Al cabo de cinco siglos de negocio de toda la
cristiandad, ha sido aniquilada una tercera parte de las selvas americanas,
está yerma mucha tierra que fue fértil y más de la mitad de la población come
salteado. Los indios, víctimas del más gigantesco despojo de la historia
universal, siguen sufriendo la usurpación de los últimos restos de sus
tierras, y siguen condenados a la negación de su identidad diferente.
Se les sigue prohibiendo vivir a su modo y manera, se les sigue negando el
derecho de ser. Al principio, el saqueo y el otrocidio fueron
ejecutados en nombre del Dios de los cielos. Ahora se cumplen en nombre del
dios del Progreso.
Sin embargo, en esa identidad prohibida y despreciada
fulguran todavía algunas claves de otra América posible. América, ciega de
racismo, no las ve.
El 12 de octubre de 1492, Cristóbal Colón escribió en su diario que él
quería llevarse algunos indios a España para que aprendan a hablar
("que deprendan fablar"). Cinco siglos después, el 12 de octubre de 1989, en
una corte de justicia de los Estados Unidos, un indio mixteco fue considerado
retardado mental ("mentally retarded") porque no hablaba correctamente
la lengua castellana. Ladislao Pastrana, mexicano de Oaxaca, bracero ilegal en
los campos de California, iba a ser encerrado de por vida en un asilo público.

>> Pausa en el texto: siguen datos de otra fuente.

-- ==== Sys2Proof/Laws/KeepOps.lean ====
section
/-! SUPPORT. Each of the operations over memory, contexts, traps and the issue of a bundle keeps the invariant of the machine: where it goes on, it does so in a state with it. -/

namespace Sys2Proof.Machine

set_option linter.all false

/-! ## Machine/Wit.lean -/

theorem State.takeSeq_inv (s : State) (agent dom wscope cid : Nat) (hs : s.Inv) : State.Inv (State.takeSeq s agent dom wscope cid).1 := hs

theorem State.formLevel_inv (s : State) (agent dom seq lvl : Nat) (hs : s.Inv) : State.Inv (State.formLevel s agent dom seq lvl) := hs

theorem State.pin_inv (s : State) (hs : s.Inv) : State.Inv (State.pin s) := hs

theorem State.formFail_inv (s : State) (agent dom seq : Nat) (hs : s.Inv) : State.Inv (State.formFail s agent dom seq) := hs

theorem State.failForm_inv (s : State) (agent dom seq epoch wscope cid : Nat) (hs : s.Inv) : State.Inv (State.failForm s agent dom seq epoch wscope cid) := by
  unfold State.failForm
  repeat' (first
    | with_reducible assumption
    | extract_lets
    | split
    | with_reducible apply State.pin_inv
    | with_reducible apply State.formFail_inv
    | (simp only [State.Inv.mk_iff]; with_reducible apply State.Inv.both))

/-! ## Machine/Mem.lean -/

theorem State.memWrite_inv (s : State) (ws : List (Nat × Byte)) (hs : s.Inv) : State.Inv (State.memWrite s ws) := by
  exact ⟨AL.wf_foldl_set _ _ _ _ _ hs.1, hs.2⟩

theorem State.clearPoison_inv (s : State) (ks : List Nat) (hs : s.Inv) : State.Inv (State.clearPoison s ks) := by
  unfold State.clearPoison
  repeat' (first
    | with_reducible assumption
    | split
    | (simp only [State.Inv.mk_iff]; with_reducible apply State.Inv.both))

theorem State.l2Set_inv (s : State) (t : Tag) (f : L2Line → L2Line) (hs : s.Inv) : State.Inv (State.l2Set s t f) := hs

theorem State.openLine_inv (s : State) (t : Tag) (via : List Byte) (hs : s.Inv) : State.Inv (State.openLine s t via) := by
  unfold State.openLine
  repeat' (first
    | with_reducible assumption
    | split
    | (simp only [State.Inv.mk_iff]; with_reducible apply State.Inv.both))

theorem State.setPrio_inv (s : State) (t : Tag) (n : Nat) (hs : s.Inv) : State.Inv (State.setPrio s t n) := hs

theorem State.translate_inv (s : State) (t : Tag) (va : Nat) (p : Perm) (dev : Bool) (hs : s.Inv) : Res.Keeps (State.translate s t va p dev) := by
  unfold State.translate
  repeat' (first
    | with_reducible assumption
    | extract_lets
    | split
    | with_reducible apply State.l2Set_inv
    | with_reducible apply State.openLine_inv
    | with_reducible apply Res.keeps_ok
    | with_reducible exact Res.keeps_wait
    | with_reducible exact MFault.res_inv _
    | (with_reducible refine State.linkRes_inv _ _ _ _ _ _ (by with_reducible assumption))
    | with_reducible exact Res.keeps_fault
    | dsimp +zetaDelta only)
  all_goals
    rename_i hr
    split at hr
    · exact State.linkRes_inv _ _ _ _ _ _ hr
    · cases hr

theorem State.translateT_inv (s : State) (t : Tag) (va : Nat) (p : Perm) (dev : Bool) (hs : s.Inv) : Res.Keeps (State.translateT s t va p dev) := by
  unfold State.translateT
  repeat' (first
    | with_reducible assumption
    | split
    | with_reducible apply State.translate_inv
    | with_reducible exact Res.keeps_wait
    | with_reducible exact Res.keeps_fault)

theorem State.trans_inv (s : State) (tr : Bool) (t : Tag) (va : Nat) (p : Perm) (dev : Bool) (hs : s.Inv) : Res.Keeps (State.trans s tr t va p dev) := by
  unfold State.trans
  repeat' (first
    | with_reducible assumption
    | split
    | with_reducible apply State.translate_inv
    | with_reducible apply State.translateT_inv)

theorem State.leaves_inv (s : State) (tr : Bool) (t : Tag) (p : Perm) (dev : Bool) (ps : List (Nat × Nat)) (hs : s.Inv) : Res.Keeps (State.leaves s tr t p dev ps) := by
  induction ps generalizing s with
  | nil =>
    unfold State.leaves
    repeat' (first
      | with_reducible assumption
      | with_reducible apply Res.keeps_ok)
  | cons p r ih =>
    unfold State.leaves
    repeat' (first
      | with_reducible assumption
      | with_reducible apply ih
      | extract_lets
      | split
      | with_reducible apply State.trans_inv
      | with_reducible apply Res.keeps_ok
      | with_reducible exact Res.keeps_wait
      | with_reducible exact Res.keeps_fault
      | (with_reducible refine Res.Keeps.inv ?_ (by with_reducible assumption)))

theorem State.writeBack_inv (s : State) (t : Tag) (hs : s.Inv) : State.Inv (State.writeBack s t) := by
  unfold State.writeBack
  split
  · exact hs
  · split
    · exact hs
    · exact ⟨AL.wf_foldl_set _ _ _ _ _ hs.1, hs.2⟩

theorem State.l1Keep_inv (s : State) (t : Tag) (ks : List Nat) (hs : s.Inv) : State.Inv (State.l1Keep s t ks) := hs

theorem State.refill_inv (s : State) (t : Tag) (hs : s.Inv) : State.Inv (State.refill s t) := by
  unfold State.refill
  repeat' (first
    | with_reducible assumption
    | extract_lets
    | split
    | with_reducible apply State.l2Set_inv
    | with_reducible apply State.writeBack_inv
    | with_reducible apply State.l1Keep_inv)

theorem State.refillAs_inv (s : State) (t : Tag) (via : List Byte) (hs : s.Inv) : State.Inv (State.refillAs s t via) := by
  unfold State.refillAs
  repeat' (first
    | with_reducible assumption
    | extract_lets
    | with_reducible apply State.l2Set_inv
    | with_reducible apply State.refill_inv)

theorem State.dropLine_inv (s : State) (t : Tag) (hs : s.Inv) : State.Inv (State.dropLine s t) := by
  unfold State.dropLine
  repeat' (first
    | with_reducible assumption
    | extract_lets
    | with_reducible apply State.refill_inv
    | (simp only [State.Inv.mk_iff]; with_reducible apply State.Inv.both))

theorem State.homeReady_inv (s : State) (t : Tag) (ws : List W64) (ls : List (PLeaf × Nat × Nat)) (hs : s.Inv) : Res.Keeps (State.homeReady s t ws ls) := by
  unfold State.homeReady
  repeat' (first
    | with_reducible assumption
    | extract_lets
    | split
    | with_reducible apply State.refill_inv
    | with_reducible apply Res.keeps_ok
    | (simp only [State.Inv.mk_iff]; with_reducible apply State.Inv.both)
    | dsimp +zetaDelta only)
  all_goals
    rename_i hr
    obtain ⟨x, -, hx⟩ := List.exists_of_findSome?_eq_some hr
    exact State.linkRes_inv _ _ _ _ _ _ hx

theorem State.readHome_inv (s : State) (t : Tag) (ws : List W64) (ls : List (PLeaf × Nat × Nat)) (hs : s.Inv) : Res.Keeps (State.readHome s t ws ls) := by
  unfold State.readHome
  repeat' (first
    | with_reducible assumption
    | extract_lets
    | split
    | with_reducible apply State.homeReady_inv
    | with_reducible apply Res.keeps_ok
    | with_reducible exact Res.keeps_wait
    | with_reducible exact Res.keeps_fault
    | (with_reducible refine Res.Keeps.inv ?_ (by with_reducible assumption)))

theorem State.l1Drop_inv (s : State) (core : Nat) (t : Tag) (hs : s.Inv) : State.Inv (State.l1Drop s core t) := hs

theorem State.l1Fill_inv (s : State) (core : Nat) (t : Tag) (hs : s.Inv) : State.Inv (State.l1Fill s core t) := by
  unfold State.l1Fill
  repeat' (first
    | with_reducible assumption
    | extract_lets
    | split
    | (simp only [State.Inv.mk_iff]; with_reducible apply State.Inv.both))

theorem State.readPast_inv (s : State) (tr : Bool) (fill : Option Nat) (t : Tag) (ws : List W64) (p : Perm) (dev : Bool) (ps : List (Nat × Nat)) (hs : s.Inv) : Res.Keeps (State.readPast s tr fill t ws p dev ps) := by
  unfold State.readPast
  repeat' (first
    | with_reducible assumption
    | extract_lets
    | split
    | with_reducible apply State.leaves_inv
    | with_reducible apply State.readHome_inv
    | with_reducible apply State.l1Fill_inv
    | with_reducible apply Res.keeps_ok
    | with_reducible exact Res.keeps_wait
    | with_reducible exact Res.keeps_fault
    | (with_reducible refine Res.Keeps.inv ?_ (by with_reducible assumption)))

theorem State.readPlain_inv (s : State) (tr : Bool) (core : Nat) (t : Tag) (ws : List W64) (alloc : Bool) (ps : List (Nat × Nat)) (hs : s.Inv) : Res.Keeps (State.readPlain s tr core t ws alloc ps) := by
  unfold State.readPlain
  repeat' (first
    | with_reducible assumption
    | extract_lets
    | split
    | with_reducible apply State.l1Drop_inv
    | with_reducible apply State.readPast_inv
    | with_reducible apply Res.keeps_ok
    | with_reducible exact Res.keeps_wait
    | with_reducible exact MFault.res_inv _
    | with_reducible exact Res.keeps_fault
    | (simp only [State.Inv.mk_iff]; with_reducible apply State.Inv.both)
    | dsimp +zetaDelta only)

theorem State.writeHome_inv (s : State) (t : Tag) (l : PLeaf) (ws : List (Nat × Byte)) (hs : s.Inv) : State.Inv (State.writeHome s t l ws) := by
  unfold State.writeHome
  repeat' (first
    | with_reducible assumption
    | extract_lets
    | split
    | with_reducible apply State.memWrite_inv
    | with_reducible apply State.clearPoison_inv
    | with_reducible apply State.l2Set_inv
    | with_reducible apply State.l1Keep_inv)

/-! ## Machine/Ops.lean -/

theorem State.setCtx_inv (s : State) (a : Nat) (c : Ctx) (hs : s.Inv) : State.Inv (State.setCtx s a c) := hs

theorem State.onCtx_inv (s : State) (a : Nat) (f : Ctx → Ctx) (hs : s.Inv) : State.Inv (State.onCtx s a f) := by
  unfold State.onCtx
  repeat' (first
    | with_reducible assumption
    | split
    | with_reducible apply State.setCtx_inv)

theorem State.landOne_inv (s : State) (a : Nat) (p : Pend) (hs : s.Inv) : State.Inv (State.landOne s a p) := by
  unfold State.landOne
  repeat' (first
    | with_reducible assumption
    | extract_lets
    | split
    | with_reducible apply State.clearPoison_inv
    | with_reducible apply State.onCtx_inv
    | (simp only [State.Inv.mk_iff]; with_reducible apply State.Inv.both)
    | dsimp +zetaDelta only)

theorem State.landDue_inv (s : State) (a : Nat) (hs : s.Inv) : State.Inv (State.landDue s a) := by
  unfold State.landDue
  repeat' (first
    | with_reducible assumption
    | extract_lets
    | intro _
    | split
    | with_reducible apply State.onCtx_inv
    | with_reducible apply State.landOne_inv
    | with_reducible apply inv_foldl)

theorem State.readFlatPieces_inv (s : State) (dom : Nat) (p : Perm) (ws : List W64) (ps : List (Nat × Nat)) (hs : s.Inv) : Res.Keeps (State.readFlatPieces s dom p ws ps) := by
  induction ps generalizing s with
  | nil =>
    unfold State.readFlatPieces
    repeat' (first
      | with_reducible assumption
      | with_reducible apply Res.keeps_ok)
  | cons p r ih =>
    unfold State.readFlatPieces
    repeat' (first
      | with_reducible assumption
      | with_reducible apply ih
      | extract_lets
      | split
      | with_reducible apply State.readPast_inv
      | with_reducible apply Res.keeps_ok
      | with_reducible exact Res.keeps_wait
      | with_reducible exact Res.keeps_fault
      | (with_reducible refine Res.Keeps.inv ?_ (by with_reducible assumption)))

Pastrana no se entendía con la intérprete española y el psicólogo diagnosticó
un claro déficit intelectual. Finalmente, los antropólogos aclararon la
situación: Pastrana se expresaba perfectamente en su lengua, la lengua
mixteca, que hablan los indios herederos de una alta cultura que tiene más de
dos mil años de antigüedad.
El Paraguay habla guaraní. Un caso único en la historia universal: la
lengua de los indios, lengua de los vencidos, es el idioma nacional unánime. Y
sin embargo, la mayoría de los paraguayos opina, según las encuestas, que
quienes no entienden español son como animales.
De cada dos peruanos, uno es indio, y la Constitución de
Perú dice que el quechua es un idioma tan oficial como el español. La
Constitución lo dice, pero la realidad no lo oye. El Perú trata a los indios
como África del Sur trata a los negros. El español es el único idioma que se
enseña en las escuelas y el único que entienden los jueces y los policías y
los funcionarios. (El español no es el único idioma de la televisión, porque
la televisión también habla inglés.)
Hace cinco años, los funcionarios del Registro Civil de
las Personas, en la ciudad de Buenos Aires, se negaron a inscribir ek
nacimiento de un niño. Los padres, indígenas de la provincia de Jujuy, querían
que su hijo se llamara Qori Wamancha, un nombre de su lengua. El Registro
argentino no lo aceptó por ser nombre extranjero.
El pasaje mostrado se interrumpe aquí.